● **DATA SHOWN**
☆ ☆ ☆ ☆ ☆

/-- Writes a "now" register: implemented bits only (reserved bits read 0 and ignore writes). -/
def nowPut (k : Nat) (v : Word) (s : State) : State :=
  match nowReg s.build s.root.xtalSel.toNat k with
  | some (m, d) => { s with nowR := tabSet s.nowR k (v &&& m) d }
  | none => s

/-- A bell-class register's last written value (R452). -/
def bellW (s : State) (k : Nat) : Word := tabGet s.cfgW k (bellReset s.build k)

/-- A bell-class register's applied value (R452). -/
def bellA (s : State) (k : Nat) : Word := tabGet s.cfgA k (bellReset s.build k)

/-- Writes take effect before the first bell, until 64 ticks before a pending one (R450). -/
def appliesEarly (s : State) : Bool :=
  !s.fold.started && !(s.fold.pending && decide (s.fold.firstTick ≤ s.time.counter + 64))

/-- A write of a bell-class field: buffered until its bell, only the last one applied, and noted as a write of the
running tick, which a bell of that tick does not apply (R13, R14, R451).  Writing the applied value back replaces a pending
change, and its bell applies nothing new (R452). -/
def bellPut (k : Nat) (v : Word) (s : State) : State :=
  match bellReg s.build k with
  | none => s
  | some (m, d) =>
    let w := v &&& m
    let s := if s.cfg.restoring then { s with cfg := { s.cfg with portWrote := k :: s.cfg.portWrote } } else s
    let old : FreshWr := { key := k, tick := elapsed s, was := bellW s k, wasPend := s.cfg.pend.contains k,
                           wasByPort := s.cfg.byPort.contains k }
    let now := s.cfg.fresh.filter (fun e => e.tick = elapsed s)
    let s := { s with cfg := { s.cfg with fresh := if now.any (fun e => e.key = k) then now else now ++ [old] } }
    let rest := s.cfg.pend.filter (· ≠ k)
    let restBy := s.cfg.byPort.filter (· ≠ k)
    let restLate := s.cfg.late.filter (· ≠ k)
    { s with cfgW := tabSet s.cfgW k w d,
             cfg := { s.cfg with pend := rest ++ [k], byPort := restBy ++ [k],
                                 late := if s.fold.started || appliesEarly s then restLate else restLate ++ [k] } }

/-! ### What every register write meets -/

/-- The blocks of the always-on island, which answer while the fabric domain is in reset (R512). -/
def islandAddr (a : Nat) : Bool := (0x1000 ≤ a && a < 0x3000) || (0xB000 ≤ a && a < 0xC000) || (0xF000 ≤ a && a < 0x10000)

/-- What a port sees of an address: all of it, or only the island's blocks (R512); nothing while the island is
in power-on reset (R492). -/
def reachable (s : State) (a : Nat) : Bool := !s.lc.por && (s.power.fabUp || islandAddr a)

/-- The owner code of a port in TALLY_OWN (R331). -/
def ownerOf : Port → Owner
  | .host => .host
  | .bm => .bm
  | .shep => .fw

/-- Tally unit u. -/
def tallyUnit (s : State) (u : Nat) : TallyUnit :=
  if u = 0 then s.tally.u0 else if u = 1 then s.tally.u1 else if u = 2 then s.tally.u2 else s.tally.u3

/-- What the board-management port may write (R459); whether it owns the Tally unit is decided at the write (R327). -/
def bmMayWrite (a : Nat) : Bool :=
  a = 0x1000 || a = 0x3028 || a = 0x3050 || a = 0x4000 || a = 0x5000 || a = 0x602C || a = 0x7024 ||
  a = 0x201C || a = 0x7004 || a = 0x10 || (0xD100 ≤ a && a < 0xD300) || a = 0xE000 || a = 0xE004 || a = 0x9000 ||
  (0x9100 ≤ a && a < 0x9500) || (0x9800 ≤ a && a < 0xA000)

/-- The vendor diagnostic range is open in MANUFACTURE and RETURN only (R458). -/
def vendorClosed (s : State) (a : Nat) : Bool := 0x80000 ≤ a && (s.lc.access = 1 || s.lc.access = 2)

/-- A write that R458, R459 or R481 denies. -/
def writeDenied (s : State) (p : Port) (a : Nat) : Bool :=
  vendorClosed s a || (p = .bm && !bmMayWrite a) || (p = .shep && a = 0xF004)

/-- Records a denied access: ACCESS_DENY and DENY_PORT, SLVERR on the control port (R458, R461). -/
def deny (p : Port) (s : State) : State :=
  let s := raise .cfg 8 s
  { s with cfg := { s.cfg with denyPort := BitVec.ofNat 2 (portIx p + 1) },
           out := { s.out with resp := if p = .host then .slverr else .okay } }

/-- The write loses a collision: the highest-ranked other writer of the period outranks it (R442). -/
def loses (w : Wr) : Bool :=
  match w.rival with
  | some q => outranks q w.port
  | none => false
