-- ==== Sys2Proof/Machine/Start.lean ====
section
/-!
DEFINITION. How a region leaves reset and its generator starts (R112, R155, R158), and how the fabric
domain leaves reset (R500, R501).
-/
namespace Sys2Proof.Machine
open Sys2Proof

/-- A region enters restricted operation: its bit, and RESTRICT (R161). -/
def setRestrict (r : Nat) (s : State) : State :=
  let x := regionOf s r
  if x.restrict then s else raiseAbout .rcg 2 r (setRegion r { x with restrict := true } s)

/-- The band a generator takes when it has none in use: a usable one, else the valid band with the highest
F_MIN + SPAN; restricted where it does not cover the window, NO_BAND where it does not reach f_line
(R158, R161, R162). -/
def firstBand (r : Nat) (row : List Word) (w : Window) (s : State) : Option Nat × State :=
  match bestBand row (fun e => rowUsable e w) (fun e => rowMiss e w) with
  | some b => (some b, s)
  | none =>
    match topBand row with
    | none => (none, s)
    | some b =>
      let e := entryOf row b
      if reachesLine e w then (some b, if isRestricted e w then setRestrict r s else s)
      else (some b, raiseAbout .rcg 3 r (setRestrict r s))

/-- The tick from which no region of a pending first bell keeps running: 64 ticks before it (R112). -/
def nearFirst (s : State) : Bool := s.fold.pending && decide (s.fold.firstTick ≤ s.time.counter + 64)

/-- Region r leaves reset: its generator starts, on the open pace, or parked once the fold sequence runs or
its first bell is near (R112, R155). -/
def leaveReset (r : Nat) (s : State) : State :=
  let x := regionOf s r
  if x.out then s
  else
    match servingGen s r with
    | none => s
    | some g =>
      let gn := genOf s g
      if gn.verified then
        let (b, s) := match gn.band with
          | some b => (some b, s)
          | none => firstBand r gn.copy ((regionWindow s r).times gn.div) s
        let s := setGen g { genOf s g with st := .serving, band := b } s
        let x := regionOf s r
        setRegion r { x with
          out := true, openPace := 0, openTo := s.time.total, c := 0, phase16 := 0, pace16 := 0,
          parked := s.fold.started || nearFirst s, lastEdge := 65536 * s.time.total } s
      else s

/-- Every region whose generator's row is verified leaves reset (R155, R501 step 7). -/
def releaseRegions (s : State) : State := forAll (List.range s.build.regions) leaveReset s

/-- The spares that are LOCKING lock on their shadow lines from here (R280, R494). -/
def spareLocks (s : State) : State :=
  forAll (List.range s.build.flocks) (fun f t => forAll (spareRows t.build f) (fun g t =>
    if (genOf t g).st = .locking then spareLocking false g t else t) t) s

/-! ### Calibration values -/

/-- CAL_CFG.MODE, applied: 1 is temperature-triggered, 0 factory-only (R341, R360). -/
def calMode (s : State) : Bool := bitAt (bellA s 0xA000) 0

/-- Base and size of the calibration image window; its bytes in `data` are the staging copy (R356, R485). -/
def imageBase : Nat := 0xB00000
def imageSize : Nat := 0x4E000

/-- A table of n bytes of a memory. -/
def byteTab (m : Mem) (a n : Nat) : Tab (BitVec 8) := tabulate n 0 (fun k => memGet m (a + k))

/-- The generator, Tally and trim records of an image come into force, the trims as codes to slew to (R355 to R357). -/
def loadImage (d : Mem) (s : State) : State :=
  let s := mapGens (fun g x =>
    let a := imageBase + 0x1000 + 32 * g
    { x with
      cells := byteTab d a 24, socks := if g < s.build.regions then byteTab d (a + 24) 8 else x.socks,
      cellProp := none, sockProp := [] }) s
  let s := forAll [0, 1, 2, 3] (fun u t => setTally u { tallyUnit t u with phases := memRead d (imageBase + 0x80 + 16 * u) 16 } t) s
  let code := fun k => (memGet d (imageBase + 0x40 + k)).setWidth 6
  { s with root := { s.root with
    s0 := { s.root.s0 with pumpTarget := code 1 }, s1 := { s.root.s1 with pumpTarget := code 2 } } }

/-- The aligner records of an image wait for each path to go out of use (R352, R357). -/
def loadTaps (d : Mem) (s : State) : State :=
  let p := fun f k (m : MeshPath) =>
    let ts := memRead d (imageBase + 0x30000 + 128 * (3 * f + k)) 128
    { m with tapsNew := if sameBytes ts m.taps then none else some ts }
  mapFlocks (fun f x => { x with p0 := p f 0 x.p0, p1 := p f 1 x.p1, p2 := if s.build.paths = 3 then p f 2 x.p2 else x.p2 }) s

/-- Factory-only mode comes into force: every value but the band-gap buffer's is the factory value, or the one last restored
(R341). -/
def factoryMode (s : State) : State := loadTaps s.cal.base (loadImage s.cal.base s)

/-- The fabric domain leaves reset: the restore of R500 first where it is due, with factory-only mode
where it brings that, then every region whose row is verified (R341, R500, R501 step 5). -/
def fabricLeaves (s : State) : State :=
  let s := { s with power := { s.power with fabUp := true }, cfg := { s.cfg with passFrom := s.time.total } }
  let s := if s.power.restoreDue then restoreCommitted { s with power := { s.power with restoreDue := false } } else s
  spareLocks (releaseRegions (if calMode s then s else factoryMode s))

end Sys2Proof.Machine
end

☆ ☆ ☆ ☆ ☆

● **PROBLEM REQUIREMENTS**
Collect, from the material above, every line containing the word "appliesEarly".

● **YOUR SOLUTION**
def appliesEarly (s : State) : Bool :=
                                 late := if s.fold.started || appliesEarly s then restLate else restLate ++ [k] } }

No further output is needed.